Narkissos bir gün ormanda dolaşırken susamış. Etrafta su aramaya başlamış. Nihayet suyun sesini takip ederek berrak bir pınarın yanına gelmiş. Tam suyu içmek üzere pınara eğildiğinde sudaki yansımasını görmüş. Kendi güzelliğine o kadar hayran kalmış ki gözlerini yansımasından ayıramamış. Günlerini kendi yansımasına hayran hayran bakarak geçirmiş. Elini uzatmış dokunamamış, seslenmiş cevap alamamış. Çaresizce kendi yansımasına ulaşmaya çalışmış. Narsistliğiyle dillere destan olan Narkissos en sonunda kendisine aşık olmuş. Tıpkı Ekho’nun ah ettiği gibi sevmiş ama kavuşamamış. Öyle sevmiş ki kalbi en sonunda aşkına dayanamamış. Yansımasını seyrettiği yerde üzüntüler içinde ölmüş.
Narkissos’u bilen, duyan herkes onu konuşur olmuş. Öldüğünü biliyorlarmış ama cesedini ne gören, ne de duyan olmamış. Merakla yansımasını seyrettiği yere gitmişler. Öldüğü gün tam da yansımasını seyrettiği yerde sapsarı, mis kokulu bir çiçek açmış. Herkes o çiçeği Narkissos olarak bilmiş, öyle seslenmiş. Böylece o muhteşem çiçek olan Nergis, imkansız aşkın, sevip de kavuşamamanın ve kendi ölümüne yol açabilecek kadar güzel olmanın sembolü olmuş. Narsistliğin sembolü olan bu nadide çiçek, genellikle derin anlamlar içeren bir aşkın elçiliğini yapmıştır. Sözlerin ve gözlerin dile getirmekten çekindiği duyguların tercümanı olmuştur.
Kısaca kendini beğenmişlik olarak ifade edeceğimiz narsist kişilik, çocukluk yaşlarında başlamaktadır. Çocuğun annesi ile kurduğu iletişim onun geleceğinde etkili olmaktadır. Birçok aile çocuklarını potansiyelini aşan beklentiler içine sokmaktadırlar. İster istemez çocuklar da ailelerinin beklentilerini karşılamak zorunda hissederler. Bu durum çocukların gerçek potansiyellerini göstermelerine mani olmaktadır. Ailelerin çocukların özelliklerini aşırı derecede yüceltmeleri narsist kişiliğin gelişmesine kapı aralamaktadır. Diğer yandan narsist kişilerin geçmişlerine bakıldığında, yoğun bir değersizliğin olduğu görülmektedir. Bu duygudan kurtulabilmek için, sürekli değerlerini yükselten çabalar içinde bulunmaktadırlar.
Narsist kişiliğe sahip olanlar, çok özel olduklarını ve kendilerine ayrıcalıklı davranılmasını beklerler.

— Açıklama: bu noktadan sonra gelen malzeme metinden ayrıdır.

-- ==== Sys2Proof/Decode.lean ====
section
/-! DEFINITION. How the bytes of a command frame spell a management command (R180), and back. The rows of
spec/opcode_table.json carry no bits of their own, so `decodeTableWord` answers none for every word; what the
spec encodes is the command code and the argument bytes inside a command frame, and that is decoded here. -/

namespace Sys2Proof

/-- No row of the table gives bits: no word spells a command. -/
def decodeTableWord (_nbits _w : Nat) : Option Instr := none

/-- Two bytes, big-endian, as a number (R177). -/
def Decode.u16 (a b : Byte) : Nat := a.toNat * 256 + b.toNat

/-- Two bytes, big-endian, as 16 bits (R177). -/
def Decode.half (a b : Byte) : Half := a ++ b

/-- Four bytes, big-endian, as a SID (R177). -/
def Decode.sid (a b c d : Byte) : Sid := (a ++ b ++ c ++ d : BitVec (8 + 8 + 8 + 8))

/-- The grade of a code; every code of two bits names one (R178). -/
def Decode.grade (n : Nat) : Grade :=
  match n % 4 with
  | 0 => .clear
  | 1 => .shadowed
  | 2 => .marginal
  | _ => .dead

/-- A coverage cell value from its two bytes (R178). -/
def Decode.cell (a b : Byte) : CellValue :=
  { primary := (a >>> 4).setWidth 4 |>.toFin, secondary := (a.setWidth 4).toFin
    grade := Decode.grade b.toNat }

/-- The first `n` coverage cell values of a list of bytes (R178). -/
def Decode.cells : Nat → List Byte → List CellValue
  | n + 1, a :: b :: r => Decode.cell a b :: Decode.cells n r
  | _, _ => []

/-- What the code and the argument bytes of a command spell (R169): a code of the table with enough argument
bytes, a code with too few, or no code of the table. -/
inductive Decode.Parsed where
  | badCode
  | short
  | command (i : Instr)
  deriving DecidableEq, Repr

/-- A command whose arguments were found, or too few of them. -/
def Decode.ofOption : Option Instr → Decode.Parsed
  | none => .short
  | some i => .command i

/-- The command that one code and its argument bytes spell; the codes and the order and width of the arguments
are those of R180; the code base of SET-NOTICE-DEST is taken as one byte (log 42). Bytes beyond those a command needs
are ignored (R169). -/
def Decode.command (code : Byte) (args : List Byte) : Decode.Parsed :=
  match code.toNat with
  | 0x01 => .command .ident
  | 0x02 => Decode.ofOption <| match args with
    | a :: b :: c :: d :: _ => some (.setIdent (Decode.sid a b c d))
    | _ => none
  | 0x03 => Decode.ofOption <| match args with
    | p :: m :: q :: o :: _ => some (.setPort p.toNat m.toNat q.toNat o.toNat)
    | _ => none
  | 0x04 => Decode.ofOption <| match args with
    | g :: a :: b :: c :: d :: v :: _ =>
      some (.setGroup g.toNat (Decode.half a b) (Decode.half c d) v.toNat)
    | _ => none
  | 0x05 => Decode.ofOption <| match args with
    | g :: k :: a :: b :: c :: d :: v :: m :: o :: _ =>
      some (.setClass g.toNat k.toNat (Decode.half a b) (Decode.half c d) v.toNat m.toNat o.toNat)
    | _ => none
  | 0x06 => Decode.ofOption <| match args with
    | g :: k :: _ => some (.readClass g.toNat k.toNat)
    | _ => none
  | 0x07 => Decode.ofOption <| match args with
    | m :: e :: t :: a :: b :: q :: _ =>
      some (.setDomain m.toNat e.toNat t.toNat (Decode.half a b) q.toNat)
    | _ => none
  | 0x08 => Decode.ofOption <| match args with
    | m :: _ => some (.readDomain m.toNat)
    | _ => none
  | 0x09 => Decode.ofOption <| match args with
    | a :: b :: c :: d :: p :: _ => some (.setStation (Decode.sid a b c d) p.toNat)
    | _ => none
  | 0x0A => Decode.ofOption <| match args with
    | a :: b :: c :: d :: _ => some (.clearStation (Decode.sid a b c d))
    | _ => none
  | 0x0B => Decode.ofOption <| match args with
    | a :: b :: c :: d :: _ => some (.readStation (Decode.sid a b c d))
    | _ => none
  | 0x0C => Decode.ofOption <| match args with
    | k :: a :: b :: _ => some (.listStations k.toNat (Decode.u16 a b))
    | _ => none
  | 0x0D => Decode.ofOption <| match args with
    | m :: a :: b :: c :: _ => some (.setLearning m.toNat (Decode.u16 a b) c.toNat)
    | _ => none
  | 0x0E => Decode.ofOption <| match args with
    | l :: a :: b :: c :: d :: f :: e :: g :: h :: i :: m :: p :: q :: lt :: lp :: hd :: r :: x :: y :: o :: _ =>
      some (.setCrane l.toNat (Decode.sid a b c d) f.toNat (Decode.sid e g h i) m.toNat (Decode.u16 p q)
        lt.toNat lp.toNat hd.toNat r.toNat (Decode.u16 x y) o.toNat)
    | _ => none
  | 0x0F => Decode.ofOption <| match args with
    | l :: _ => some (.clearCrane l.toNat)
    | _ => none
  | 0x10 => Decode.ofOption <| match args with
    | l :: c :: _ => some (.readCrane l.toNat c.toNat)
    | _ => none
  | 0x11 => Decode.ofOption <| match args with
    | a :: b :: c :: d :: e :: f :: _ =>
      some (.setGeometry (Decode.u16 a b) (Decode.u16 c d) (Decode.u16 e f))
    | _ => none
  | 0x12 => Decode.ofOption <| match args with
    | a :: b :: c :: d :: l :: m :: o :: x :: _ =>
      some (.setWindow (Decode.u16 a b) (Decode.u16 c d) l.toNat m.toNat o.toNat x.toNat)
    | _ => none
  | 0x13 => Decode.ofOption <| match args with
    | c :: n :: vs =>
      if vs.length < 2 * n.toNat then none
      else some (.streamCells c.toNat n.toNat (Decode.cells n.toNat vs))
    | _ => none
  | 0x14 => Decode.ofOption <| match args with
    | k :: c :: a :: b :: _ => some (.readCells k.toNat c.toNat (Decode.u16 a b))
    | _ => none
  | 0x15 => .command .copyActive
  | 0x16 => .command .commitMap
  | 0x17 => Decode.ofOption <| match args with
    | a :: b :: _ => some (.setEpoch (Decode.u16 a b))
    | _ => none
  | 0x18 => Decode.ofOption <| match args with
    | t :: b :: m :: p :: x :: y :: r :: d :: c :: _ =>
      some (.setReefer t.toNat b.toNat m.toNat p.toNat (Decode.u16 x y) r.toNat d.toNat c.toNat)
    | _ => none
  | 0x19 => Decode.ofOption <| match args with
    | a :: b :: c :: d :: _ => some (.readReefer (Decode.sid a b c d))
    | _ => none
  | 0x1A => Decode.ofOption <| match args with
    | a :: b :: f :: _ => some (.listReefers (Decode.u16 a b) f.toNat)
    | _ => none
  | 0x1B => Decode.ofOption <| match args with
    | a :: b :: c :: d :: _ => some (.forgetReefer (Decode.sid a b c d))
    | _ => none
  | 0x1C => Decode.ofOption <| match args with
    | k :: i :: w :: r :: x :: y :: o :: _ =>
      some (.setRate k.toNat i.toNat w.toNat r.toNat (Decode.u16 x y) o.toNat)
    | _ => none
  | 0x1D => Decode.ofOption <| match args with
    | p :: q :: a :: b :: _ => some (.setQueue p.toNat q.toNat (Decode.u16 a b))
    | _ => none
  | 0x1E => Decode.ofOption <| match args with
    | p :: b :: d :: _ => some (.setSched p.toNat b.toNat d.toNat)
    | _ => none
  | 0x1F => Decode.ofOption <| match args with
    | a :: b :: c :: _ => some (.setReserve (Decode.u16 a b) c.toNat)
    | _ => none
  | 0x20 => Decode.ofOption <| match args with
    | s :: c :: _ => some (.readCounters s.toNat c.toNat)
    | _ => none
  | 0x21 => Decode.ofOption <| match args with
    | s :: m :: l :: _ => some (.setNotice s.toNat m.toNat l.toNat)
    | _ => none
  | 0x22 => Decode.ofOption <| match args with
    | p :: a :: b :: c :: d :: t :: k :: h :: _ =>
      some (.setNoticeDest p.toNat (Decode.sid a b c d) t.toNat k.toNat h.toNat)
    | _ => none
  | 0x23 => Decode.ofOption <| match args with
    | s :: c :: _ => some (.readNotice s.toNat c.toNat)
    | _ => none
  | 0x24 => Decode.ofOption <| match args with
    | s :: _ => some (.clearNotice s.toNat)
    | _ => none
  | 0x25 => .command .restart
  | _ => .badCode

/-- A number as one byte. -/
def Encode.u8 (n : Nat) : List Byte := [BitVec.ofNat 8 n]

/-- A number as two bytes, big-endian (R177). -/
def Encode.u16 (n : Nat) : List Byte := [BitVec.ofNat 8 (n / 256), BitVec.ofNat 8 n]

/-- Sixteen bits as two bytes, big-endian (R177). -/
def Encode.half (h : Half) : List Byte := [(h >>> 8).setWidth 8, h.setWidth 8]

/-- A SID as four bytes, big-endian (R177). -/
def Encode.sid (x : Sid) : List Byte :=
  [(x >>> 24).setWidth 8, (x >>> 16).setWidth 8, (x >>> 8).setWidth 8, x.setWidth 8]

/-- The code of a grade (R178). -/
def Encode.grade : Grade → Nat
  | .clear => 0
  | .shadowed => 1
  | .marginal => 2
  | .dead => 3

/-- A presented coverage cell value as its two bytes (R178). -/
def Encode.cellValue (v : CellValue) : List Byte :=
  [BitVec.ofNat 8 (v.primary.val * 16 + v.secondary.val), BitVec.ofNat 8 (Encode.grade v.grade)]

/-- The code and the argument bytes that spell a management command (R180); none for the other rows of the
table, which no frame spells. -/
def Encode.command : Instr → Option (Byte × List Byte)
  | .ident => some (0x01, [])
  | .setIdent s => some (0x02, Encode.sid s)
  | .setPort p m q o => some (0x03, Encode.u8 p ++ Encode.u8 m ++ Encode.u8 q ++ Encode.u8 o)
  | .setGroup g b m v => some (0x04, Encode.u8 g ++ Encode.half b ++ Encode.half m ++ Encode.u8 v)
  | .setClass g c b m v d o =>
    some (0x05, Encode.u8 g ++ Encode.u8 c ++ Encode.half b ++ Encode.half m ++ Encode.u8 v ++ Encode.u8 d
      ++ Encode.u8 o)
  | .readClass g c => some (0x06, Encode.u8 g ++ Encode.u8 c)
  | .setDomain d e t f q =>
    some (0x07, Encode.u8 d ++ Encode.u8 e ++ Encode.u8 t ++ Encode.half f ++ Encode.u8 q)
  | .readDomain d => some (0x08, Encode.u8 d)
  | .setStation s p => some (0x09, Encode.sid s ++ Encode.u8 p)
  | .clearStation s => some (0x0A, Encode.sid s)
  | .readStation s => some (0x0B, Encode.sid s)
  | .listStations c s => some (0x0C, Encode.u8 c ++ Encode.u16 s)
  | .setLearning m p c => some (0x0D, Encode.u8 m ++ Encode.u16 p ++ Encode.u8 c)
  | .setCrane l s f p h per lt lp hd r b o =>
    some (0x0E, Encode.u8 l ++ Encode.sid s ++ Encode.u8 f ++ Encode.sid p ++ Encode.u8 h ++ Encode.u16 per
      ++ Encode.u8 lt ++ Encode.u8 lp ++ Encode.u8 hd ++ Encode.u8 r ++ Encode.u16 b ++ Encode.u8 o)
  | .clearCrane l => some (0x0F, Encode.u8 l)
  | .readCrane l c => some (0x10, Encode.u8 l ++ Encode.u8 c)
  | .setGeometry o l h => some (0x11, Encode.u16 o ++ Encode.u16 l ++ Encode.u16 h)
  | .setWindow s e l m o d =>
    some (0x12, Encode.u16 s ++ Encode.u16 e ++ Encode.u8 l ++ Encode.u8 m ++ Encode.u8 o ++ Encode.u8 d)
  | .streamCells c n vs => some (0x13, Encode.u8 c ++ Encode.u8 n ++ vs.flatMap Encode.cellValue)
  | .readCells b c n => some (0x14, Encode.u8 b ++ Encode.u8 c ++ Encode.u16 n)
  | .copyActive => some (0x15, [])
  | .commitMap => some (0x16, [])
  | .setEpoch p => some (0x17, Encode.u16 p)
  | .setReefer t b m tb r q d c =>
    some (0x18, Encode.u8 t ++ Encode.u8 b ++ Encode.u8 m ++ Encode.u8 tb ++ Encode.u16 r ++ Encode.u8 q
      ++ Encode.u8 d ++ Encode.u8 c)
  | .readReefer s => some (0x19, Encode.sid s)
  | .listReefers s f => some (0x1A, Encode.u16 s ++ Encode.u8 f)
  | .forgetReefer s => some (0x1B, Encode.sid s)
  | .setRate k i w r b o =>
    some (0x1C, Encode.u8 k ++ Encode.u8 i ++ Encode.u8 w ++ Encode.u8 r ++ Encode.u16 b ++ Encode.u8 o)
  | .setQueue p q l => some (0x1D, Encode.u8 p ++ Encode.u8 q ++ Encode.u16 l)
  | .setSched p b d => some (0x1E, Encode.u8 p ++ Encode.u8 b ++ Encode.u8 d)
  | .setReserve r c => some (0x1F, Encode.u16 r ++ Encode.u8 c)
  | .readCounters s c => some (0x20, Encode.u8 s ++ Encode.u8 c)
  | .setNotice s m l => some (0x21, Encode.u8 s ++ Encode.u8 m ++ Encode.u8 l)
  | .setNoticeDest p s t b h =>
    some (0x22, Encode.u8 p ++ Encode.sid s ++ Encode.u8 t ++ Encode.u8 b ++ Encode.u8 h)
  | .readNotice s c => some (0x23, Encode.u8 s ++ Encode.u8 c)
  | .clearNotice s => some (0x24, Encode.u8 s)
  | .restart => some (0x25, [])
  | .powerOnReset | .pinReset | .resetEnd _ _ | .initializationEnd | .restartInitializationEnd => none
  | .phyLossOfLink _ | .phyLinkReport _ | .sttLinkDown _ | .clsLinkDown _ _ | .clsLinkUp _ _ => none
  | .fsqLinkDown _ | .frameReceived _ _ | .addSpan _ | .removeSpan _ | .coverageEpochExpiry => none
  | .mapSwappedReevaluation _ | .supervisionExpiry _ | .holdExpiry _ => none
  | .agingTimerExpiry | .agingSweepVisit | .purgeWalkVisit => none
  | .reportPeriodExpiry | .supervisionSweepVisit | .batchTimerExpiry => none
  | .enqueue _ | .transmissionEnd _ | .refillExpiry _ | .holdoffExpiry _ | .commandFrameTake => none
  | .secondsCounterTick => none

end Sys2Proof
end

Başkalarına uygulanan kuralların onları bağlamadığını düşünürler. Durumlarına saygı göstermeyenlerin cezalandırılmasını isterler. Eleştiriye tahammülleri yoktur. Ukala ve kibirlidirler, bundan asla rahatsızlık duymazlar. Ancak kendileri kadar zeki olanların onları anlayabileceğini düşünürler. Hadlerini aşan taleplerde bulunmayı kendilerine hak saymaktadırlar. Çevrelerinde kendilerine önkoşulsuz saygı gösterecek insanların bulunmasına izin verirler. Bazen mütevazi görünmeye çalışırlar. İstemiyorum ama yan cebime koyun beklentisi içindedirler.
Narsistik kişiler, kendilerine terapi uygulanmasını kabul etmezler. Onlara göre, terapiye gelmek zayıflık göstergesidir. Bu nedenle, temel sebebin ruhsal sorunlar olduğunu düşünemezler. Terapiye geliş sebepleri, genellikle depresyon, kaygı, panik atak, mutsuzluk, boşluk hissi gibi sorunlardır. Bu sorunlar dinamik psikoterapi ile tedavi edilebilmektedir. Terapist, onlar için genellikle öfke duyulan insan olarak görülmektedir. Böyle bir incelemeden sonra kendimizi ve çevremizdeki insanları daha iyi tanıyabilme imkanımız olacaktır.